Speaking of maintaining your alignment while dancing with someone else, I always tell my tango students not to sacrifice their posture for anything or anyone. This means you don't contort yourself to execute an awkwardly placed gancho and you don't dance hunched over because you are taller than your partner. You also don't lean forward in order to retain a close embrace; if you or your partner can't execute a move in close embrace while standing up straight, either open the embrace or forego the move; do not sacrifice your posture.
And speaking of close embrace, there are slight sacrifices in alignment to be made when dancing in a close, milonguero-style abrazo. But when I say slight, I mean it. Because we are looking for physical connection between our own torso and that of our partner, our rib cage may sit a tiny bit forward in relation to the pelvis.
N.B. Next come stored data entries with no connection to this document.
-- ==== Sys2Proof/Machine/EngineClass.lean ====
section
/-! DEFINITION. The engine-issue class (spec/06, R201, R202; spec/03; spec/04): issue of FE_WLOAD, FE_STREAM, BE_WLOAD,
BE_DX and BE_DW. Their work follows in Machine/CoreEvents.lean. -/
namespace Sys2Proof.Machine

/-- FE_WLOAD (R80, R84, R86, R87): checked and queued; it starts when the shadow plane takes it. -/
def execFeWload (core : Fin 4096) (wdesc : BitVec 5) (wFmt aFmt : BitVec 4) (kext : BitVec 9) (ncol : BitVec 6) (s : State) : Out :=
  let i := Instr.feWload core wdesc wFmt aFmt kext ncol
  issue core i [] (fun c => decide (queuedCount isLoad c.fe.queue ≥ 4))
    (fun _ c => feLoadFault core.val (slotDesc c wdesc) wFmt aFmt kext.toNat ncol.toNat)
    (fun s p =>
      let s := enqueue s p .fe (mkJob (coreOf s p) i [wdesc] 0 [])
      let s := modEngine s p false fun e =>
        { e with loaded := some ((fmtOfCode aFmt).getD .g16, (fmtOfCode wFmt).getD .g16) }
      advance (engineStart s p false false) core.val p) s

/-- FE_STREAM (R83, R84, R88 to R93): checked and queued with copies of its descriptors, ROWS register and numeric control
word (R188). -/
def execFeStream (core : Fin 4096) (adesc odesc pdesc rowsreg : BitVec 5) (kext : BitVec 9) (ncol : BitVec 6) (oFmt : BitVec 4)
    (acc plane : Bool) (num : BitVec 5) (s : State) : Out :=
  let i := Instr.feStream core adesc odesc pdesc rowsreg kext ncol oFmt acc plane num
  issue core i [rowsreg, num] (fun c => decide (queuedCount isStream c.fe.queue ≥ 4))
    (fun _ c => streamFault false core.val (tileOf c.fe plane) (slotDesc c adesc) (slotDesc c odesc) (slotDesc c pdesc)
      (nfld (sreg c rowsreg).toNat 0 24 + 1) kext.toNat ncol.toNat oFmt acc (sreg c num))
    (fun s p =>
      let s := enqueue s p .fe (mkJob (coreOf s p) i [adesc, odesc, pdesc] num [sreg (coreOf s p) rowsreg])
      let s := modEngine s p false fun e => noteSwap e plane
      advance (engineStart s p false true) core.val p) s

/-- BE_WLOAD (R120 to R123). -/
def execBeWload (core : Fin 4096) (wdesc : BitVec 5) (wFmt : BitVec 4) (trn : Bool) (kext ncol : BitVec 6) (s : State) : Out :=
  let i := Instr.beWload core wdesc wFmt trn kext ncol
  issue core i [] (fun c => decide (queuedCount isLoad c.be0.queue ≥ 4))
    (fun _ c => beLoadFault core.val (slotDesc c wdesc) wFmt trn kext.toNat ncol.toNat)
    (fun s p =>
      let s := enqueue s p .dx (mkJob (coreOf s p) i [wdesc] 0 [])
      let s := modEngine s p true fun e => { e with loaded := some (.g16, (fmtOfCode wFmt).getD .g16) }
      advance (engineStart s p true true) core.val p) s

/-- A BE_DX that meets a full deferral list waits until the list is at 48 entries or lower (R141). -/
def dxHeld (c : Core) : Bool := decide (c.defer.length ≥ 64) || (c.dxHold && decide (c.defer.length > 48))

/-- One cycle of the wait of R141, counted in CORE_BE_LIST_FULL_CYCLES. -/
def listWait (s : State) (core p : Nat) (dx : Bool) : State :=
  modCore (rbump (waitCycle s core p 4) (.coreBeCtr core 5) 1) p fun c => { c with dxHold := c.dxHold || dx }

/-- BE_DX (R124, R140, R141). -/
def execBeDx (core : Fin 4096) (gdesc odesc pdesc rowsreg : BitVec 5) (kext : BitVec 9) (ncol : BitVec 6) (oFmt : BitVec 4)
    (acc plane : Bool) (num : BitVec 5) (s : State) : Out :=
  let i := Instr.beDx core gdesc odesc pdesc rowsreg kext ncol oFmt acc plane num
  match canIssue s core i with
  | none => .next s
  | some p =>
    if dxHeld (coreOf s p) then .next (listWait s core.val p true)
    else
      issue core i [rowsreg, num] (fun c => decide (queuedCount isStream c.be0.queue ≥ 4))
        (fun _ c => streamFault true core.val (tileOf c.be0 plane) (slotDesc c gdesc) (slotDesc c odesc) (slotDesc c pdesc)
          (nfld (sreg c rowsreg).toNat 0 24 + 1) kext.toNat ncol.toNat oFmt acc (sreg c num))
        (fun s p =>
          let s := enqueue s p .dx (mkJob (coreOf s p) i [gdesc, odesc, pdesc] num [sreg (coreOf s p) rowsreg])
          let s := modCore s p fun c => { c with dxHold := false, be0 := noteSwap c.be0 plane }
          advance (engineStart s p true true) core.val p) s

/-- BE_DW (R126, R132, R137, R138, R141): a PENDING entry of the deferral list. -/
def execBeDw (core : Fin 4096) (xdesc : BitVec 5) (xFmt : BitVec 4) (gdesc odesc pdesc rowsreg : BitVec 5) (xext ncol : BitVec 6)
    (oFmt : BitVec 4) (acc : Bool) (num : BitVec 5) (dwc : BitVec 4) (s : State) : Out :=
  let i := Instr.beDw core xdesc xFmt gdesc odesc pdesc rowsreg xext ncol oFmt acc num dwc
  match canIssue s core i with
  | none => .next s
  | some p =>
    if (coreOf s p).defer.length ≥ 64 then .next (listWait s core.val p false)
    else
      issue core i [rowsreg, num] never
        (fun _ c => dwFault core.val (slotDesc c xdesc) (slotDesc c gdesc) (slotDesc c odesc) (slotDesc c pdesc) xFmt oFmt
          (nfld (sreg c rowsreg).toNat 0 24 + 1) xext.toNat ncol.toNat acc (sreg c num))
        (fun s p =>
          let c := coreOf s p
          let j := mkJob c i [xdesc, gdesc, odesc, pdesc] num [sreg c rowsreg]
          advance (setCore s p { c with defer := c.defer ++ [j], issued := c.issued + 1 }) core.val p) s

end Sys2Proof.Machine
end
However, if we make sure to keep our hips over our heels and not to thrust our heads forward, the adjustment in the upper body in order to reach our partner will be slight, and should re-adjust itself automatically as soon as we release the close embrace. If the leader keeps his hips back over his heels, he should not have to lean forward at all to achieve close embrace. It is up to the follower to reach forward and find the connection with her partner. But again, if her lower body is correctly positioned, there will be little reaching necessary. Also, any forward reach should be accompanied by an upward stretch in the torso, which will lengthen the spine and prevent us from leaning in an uncomfortable or unhealthy way.
Of course, all this work on your posture and alignment will help to carry you through life with less pain, fewer back problems and better overall health. So improving your posture and alignment for tango will have benefits that reach far beyond the dance floor.
Posture might just be the most important element in our dancing.
Then again, musicality is super-important, too.